Exercise requirements. In full and without change, retype the records.

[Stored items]
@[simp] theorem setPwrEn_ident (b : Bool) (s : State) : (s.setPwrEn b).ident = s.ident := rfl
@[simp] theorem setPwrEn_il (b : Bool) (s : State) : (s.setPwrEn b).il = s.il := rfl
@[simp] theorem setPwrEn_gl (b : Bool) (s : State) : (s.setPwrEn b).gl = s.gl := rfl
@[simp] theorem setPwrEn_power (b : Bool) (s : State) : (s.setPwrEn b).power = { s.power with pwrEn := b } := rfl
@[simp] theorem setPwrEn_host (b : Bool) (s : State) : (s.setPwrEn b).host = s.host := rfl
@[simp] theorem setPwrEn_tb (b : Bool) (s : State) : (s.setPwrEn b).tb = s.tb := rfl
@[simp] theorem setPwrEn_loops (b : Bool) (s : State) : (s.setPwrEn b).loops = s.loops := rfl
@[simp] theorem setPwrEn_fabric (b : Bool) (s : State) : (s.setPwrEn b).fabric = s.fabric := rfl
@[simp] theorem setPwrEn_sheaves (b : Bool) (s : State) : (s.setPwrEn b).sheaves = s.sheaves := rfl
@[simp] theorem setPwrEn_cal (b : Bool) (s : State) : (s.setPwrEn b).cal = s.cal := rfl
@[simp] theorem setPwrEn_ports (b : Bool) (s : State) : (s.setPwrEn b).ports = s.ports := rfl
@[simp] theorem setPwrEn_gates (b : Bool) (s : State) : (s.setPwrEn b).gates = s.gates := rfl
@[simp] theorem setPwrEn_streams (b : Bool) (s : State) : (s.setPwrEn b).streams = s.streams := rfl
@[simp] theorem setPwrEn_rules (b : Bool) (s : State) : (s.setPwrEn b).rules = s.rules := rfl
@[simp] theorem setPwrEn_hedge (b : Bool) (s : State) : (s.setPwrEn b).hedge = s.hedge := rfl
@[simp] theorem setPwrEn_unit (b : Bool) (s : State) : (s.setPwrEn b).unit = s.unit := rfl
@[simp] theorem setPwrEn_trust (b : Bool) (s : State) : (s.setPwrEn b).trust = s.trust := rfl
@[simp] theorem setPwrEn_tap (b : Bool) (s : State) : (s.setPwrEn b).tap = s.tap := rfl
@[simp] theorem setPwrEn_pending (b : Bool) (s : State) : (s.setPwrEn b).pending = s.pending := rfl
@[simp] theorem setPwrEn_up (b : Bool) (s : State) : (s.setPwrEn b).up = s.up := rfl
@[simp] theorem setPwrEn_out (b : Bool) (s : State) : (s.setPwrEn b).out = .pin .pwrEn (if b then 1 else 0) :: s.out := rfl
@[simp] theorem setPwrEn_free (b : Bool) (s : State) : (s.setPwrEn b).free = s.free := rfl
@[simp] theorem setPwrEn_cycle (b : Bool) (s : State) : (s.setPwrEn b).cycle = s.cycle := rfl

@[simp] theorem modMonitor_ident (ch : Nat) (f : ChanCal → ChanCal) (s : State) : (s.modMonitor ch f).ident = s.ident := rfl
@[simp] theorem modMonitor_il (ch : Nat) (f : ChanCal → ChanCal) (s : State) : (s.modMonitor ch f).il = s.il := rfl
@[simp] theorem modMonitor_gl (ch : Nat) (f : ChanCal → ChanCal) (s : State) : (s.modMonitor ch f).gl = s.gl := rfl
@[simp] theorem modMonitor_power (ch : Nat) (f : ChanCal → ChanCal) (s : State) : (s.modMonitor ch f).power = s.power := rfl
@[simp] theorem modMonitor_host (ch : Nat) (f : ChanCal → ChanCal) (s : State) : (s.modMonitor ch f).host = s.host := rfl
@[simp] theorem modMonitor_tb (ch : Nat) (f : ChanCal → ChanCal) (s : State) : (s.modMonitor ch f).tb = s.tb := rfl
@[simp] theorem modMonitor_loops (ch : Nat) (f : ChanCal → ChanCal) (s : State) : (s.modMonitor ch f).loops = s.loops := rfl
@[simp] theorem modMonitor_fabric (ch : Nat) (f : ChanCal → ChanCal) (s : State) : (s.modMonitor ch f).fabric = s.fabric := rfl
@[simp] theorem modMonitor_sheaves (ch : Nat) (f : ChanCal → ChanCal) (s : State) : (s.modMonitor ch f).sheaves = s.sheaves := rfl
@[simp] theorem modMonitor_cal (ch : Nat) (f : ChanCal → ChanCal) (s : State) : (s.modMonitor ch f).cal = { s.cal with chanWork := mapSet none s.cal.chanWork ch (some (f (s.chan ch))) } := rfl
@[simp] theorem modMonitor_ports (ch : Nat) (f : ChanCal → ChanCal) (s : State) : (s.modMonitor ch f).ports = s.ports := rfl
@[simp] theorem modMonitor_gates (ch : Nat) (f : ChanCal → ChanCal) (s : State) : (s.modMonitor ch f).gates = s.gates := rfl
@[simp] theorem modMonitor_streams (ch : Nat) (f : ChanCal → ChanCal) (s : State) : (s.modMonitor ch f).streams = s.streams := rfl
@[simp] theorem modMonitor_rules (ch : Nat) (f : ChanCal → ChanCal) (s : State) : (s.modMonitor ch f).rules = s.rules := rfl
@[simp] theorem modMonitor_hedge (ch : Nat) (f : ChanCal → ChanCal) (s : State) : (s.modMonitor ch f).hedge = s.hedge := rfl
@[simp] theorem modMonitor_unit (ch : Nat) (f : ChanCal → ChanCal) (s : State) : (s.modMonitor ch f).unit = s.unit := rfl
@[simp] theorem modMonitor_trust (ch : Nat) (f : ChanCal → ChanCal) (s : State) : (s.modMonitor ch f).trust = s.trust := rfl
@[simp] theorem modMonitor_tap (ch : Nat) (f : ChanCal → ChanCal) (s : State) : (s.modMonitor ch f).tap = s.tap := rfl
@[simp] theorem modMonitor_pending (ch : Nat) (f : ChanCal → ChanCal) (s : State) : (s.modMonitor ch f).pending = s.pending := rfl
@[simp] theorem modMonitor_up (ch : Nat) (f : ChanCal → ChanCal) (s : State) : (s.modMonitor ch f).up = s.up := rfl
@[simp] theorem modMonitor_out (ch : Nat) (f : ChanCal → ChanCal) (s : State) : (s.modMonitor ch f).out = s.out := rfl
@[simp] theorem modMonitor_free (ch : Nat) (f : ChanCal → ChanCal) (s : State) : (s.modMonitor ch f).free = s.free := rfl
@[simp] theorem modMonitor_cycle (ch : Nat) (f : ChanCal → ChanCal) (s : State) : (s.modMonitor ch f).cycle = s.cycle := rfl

Solution.
@[simp] theorem setPwrEn_ident (b : Bool) (s : State) : (s.setPwrEn b).ident = s.ident := rfl
@[simp] theorem setPwrEn_il (b : Bool) (s : State) : (s.setPwrEn b).il = s.il := rfl
@[simp] theorem setPwrEn_gl (b : Bool) (s : State) : (s.setPwrEn b).gl = s.gl := rfl
@[simp] theorem setPwrEn_power (b : Bool) (s : State) : (s.setPwrEn b).power = { s.power with pwrEn := b } := rfl
@[simp] theorem setPwrEn_host (b : Bool) (s : State) : (s.setPwrEn b).host = s.host := rfl
@[simp] theorem setPwrEn_tb (b : Bool) (s : State) : (s.setPwrEn b).tb = s.tb := rfl
@[simp] theorem setPwrEn_loops (b : Bool) (s : State) : (s.setPwrEn b).loops = s.loops := rfl
@[simp] theorem setPwrEn_fabric (b : Bool) (s : State) : (s.setPwrEn b).fabric = s.fabric := rfl
@[simp] theorem setPwrEn_sheaves (b : Bool) (s : State) : (s.setPwrEn b).sheaves = s.sheaves := rfl
@[simp] theorem setPwrEn_cal (b : Bool) (s : State) : (s.setPwrEn b).cal = s.cal := rfl
@[simp] theorem setPwrEn_ports (b : Bool) (s : State) : (s.setPwrEn b).ports = s.ports := rfl
@[simp] theorem setPwrEn_gates (b : Bool) (s : State) : (s.setPwrEn b).gates = s.gates := rfl
@[simp] theorem setPwrEn_streams (b : Bool) (s : State) : (s.setPwrEn b).streams = s.streams := rfl
@[simp] theorem setPwrEn_rules (b : Bool) (s : State) : (s.setPwrEn b).rules = s.rules := rfl
@[simp] theorem setPwrEn_hedge (b : Bool) (s : State) : (s.setPwrEn b).hedge = s.hedge := rfl
@[simp] theorem setPwrEn_unit (b : Bool) (s : State) : (s.setPwrEn b).unit = s.unit := rfl
@[simp] theorem setPwrEn_trust (b : Bool) (s : State) : (s.setPwrEn b).trust = s.trust := rfl
@[simp] theorem setPwrEn_tap (b : Bool) (s : State) : (s.setPwrEn b).tap = s.tap := rfl
@[simp] theorem setPwrEn_pending (b : Bool) (s : State) : (s.setPwrEn b).pending = s.pending := rfl
@[simp] theorem setPwrEn_up (b : Bool) (s : State) : (s.setPwrEn b).up = s.up := rfl
@[simp] theorem setPwrEn_out (b : Bool) (s : State) : (s.setPwrEn b).out = .pin .pwrEn (if b then 1 else 0) :: s.out := rfl
@[simp] theorem setPwrEn_free (b : Bool) (s : State) : (s.setPwrEn b).free = s.free := rfl
@[simp] theorem setPwrEn_cycle (b : Bool) (s : State) : (s.setPwrEn b).cycle = s.cycle := rfl

@[simp] theorem modMonitor_ident (ch : Nat) (f : ChanCal → ChanCal) (s : State) : (s.modMonitor ch f).ident = s.ident := rfl
@[simp] theorem modMonitor_il (ch : Nat) (f : ChanCal → ChanCal) (s : State) : (s.modMonitor ch f).il = s.il := rfl
@[simp] theorem modMonitor_gl (ch : Nat) (f : ChanCal → ChanCal) (s : State) : (s.modMonitor ch f).gl = s.gl := rfl
@[simp] theorem modMonitor_power (ch : Nat) (f : ChanCal → ChanCal) (s : State) : (s.modMonitor ch f).power = s.power := rfl
@[simp] theorem modMonitor_host (ch : Nat) (f : ChanCal → ChanCal) (s : State) : (s.modMonitor ch f).host = s.host := rfl
@[simp] theorem modMonitor_tb (ch : Nat) (f : ChanCal → ChanCal) (s : State) : (s.modMonitor ch f).tb = s.tb := rfl
@[simp] theorem modMonitor_loops (ch : Nat) (f : ChanCal → ChanCal) (s : State) : (s.modMonitor ch f).loops = s.loops := rfl
@[simp] theorem modMonitor_fabric (ch : Nat) (f : ChanCal → ChanCal) (s : State) : (s.modMonitor ch f).fabric = s.fabric := rfl
@[simp] theorem modMonitor_sheaves (ch : Nat) (f : ChanCal → ChanCal) (s : State) : (s.modMonitor ch f).sheaves = s.sheaves := rfl
@[simp] theorem modMonitor_cal (ch : Nat) (f : ChanCal → ChanCal) (s : State) : (s.modMonitor ch f).cal = { s.cal with chanWork := mapSet none s.cal.chanWork ch (some (f (s.chan ch))) } := rfl
@[simp] theorem modMonitor_ports (ch : Nat) (f : ChanCal → ChanCal) (s : State) : (s.modMonitor ch f).ports = s.ports := rfl
@[simp] theorem modMonitor_gates (ch : Nat) (f : ChanCal → ChanCal) (s : State) : (s.modMonitor ch f).gates = s.gates := rfl
@[simp] theorem modMonitor_streams (ch : Nat) (f : ChanCal → ChanCal) (s : State) : (s.modMonitor ch f).streams = s.streams := rfl
@[simp] theorem modMonitor_rules (ch : Nat) (f : ChanCal → ChanCal) (s : State) : (s.modMonitor ch f).rules = s.rules := rfl
@[simp] theorem modMonitor_hedge (ch : Nat) (f : ChanCal → ChanCal) (s : State) : (s.modMonitor ch f).hedge = s.hedge := rfl
@[simp] theorem modMonitor_unit (ch : Nat) (f : ChanCal → ChanCal) (s : State) : (s.modMonitor ch f).unit = s.unit := rfl
@[simp] theorem modMonitor_trust (ch : Nat) (f : ChanCal → ChanCal) (s : State) : (s.modMonitor ch f).trust = s.trust := rfl
@[simp] theorem modMonitor_tap (ch : Nat) (f : ChanCal → ChanCal) (s : State) : (s.modMonitor ch f).tap = s.tap := rfl
@[simp] theorem modMonitor_pending (ch : Nat) (f : ChanCal → ChanCal) (s : State) : (s.modMonitor ch f).pending = s.pending := rfl
@[simp] theorem modMonitor_up (ch : Nat) (f : ChanCal → ChanCal) (s : State) : (s.modMonitor ch f).up = s.up := rfl
@[simp] theorem modMonitor_out (ch : Nat) (f : ChanCal → ChanCal) (s : State) : (s.modMonitor ch f).out = s.out := rfl
@[simp] theorem modMonitor_free (ch : Nat) (f : ChanCal → ChanCal) (s : State) : (s.modMonitor ch f).free = s.free := rfl
@[simp] theorem modMonitor_cycle (ch : Nat) (f : ChanCal → ChanCal) (s : State) : (s.modMonitor ch f).cycle = s.cycle := rfl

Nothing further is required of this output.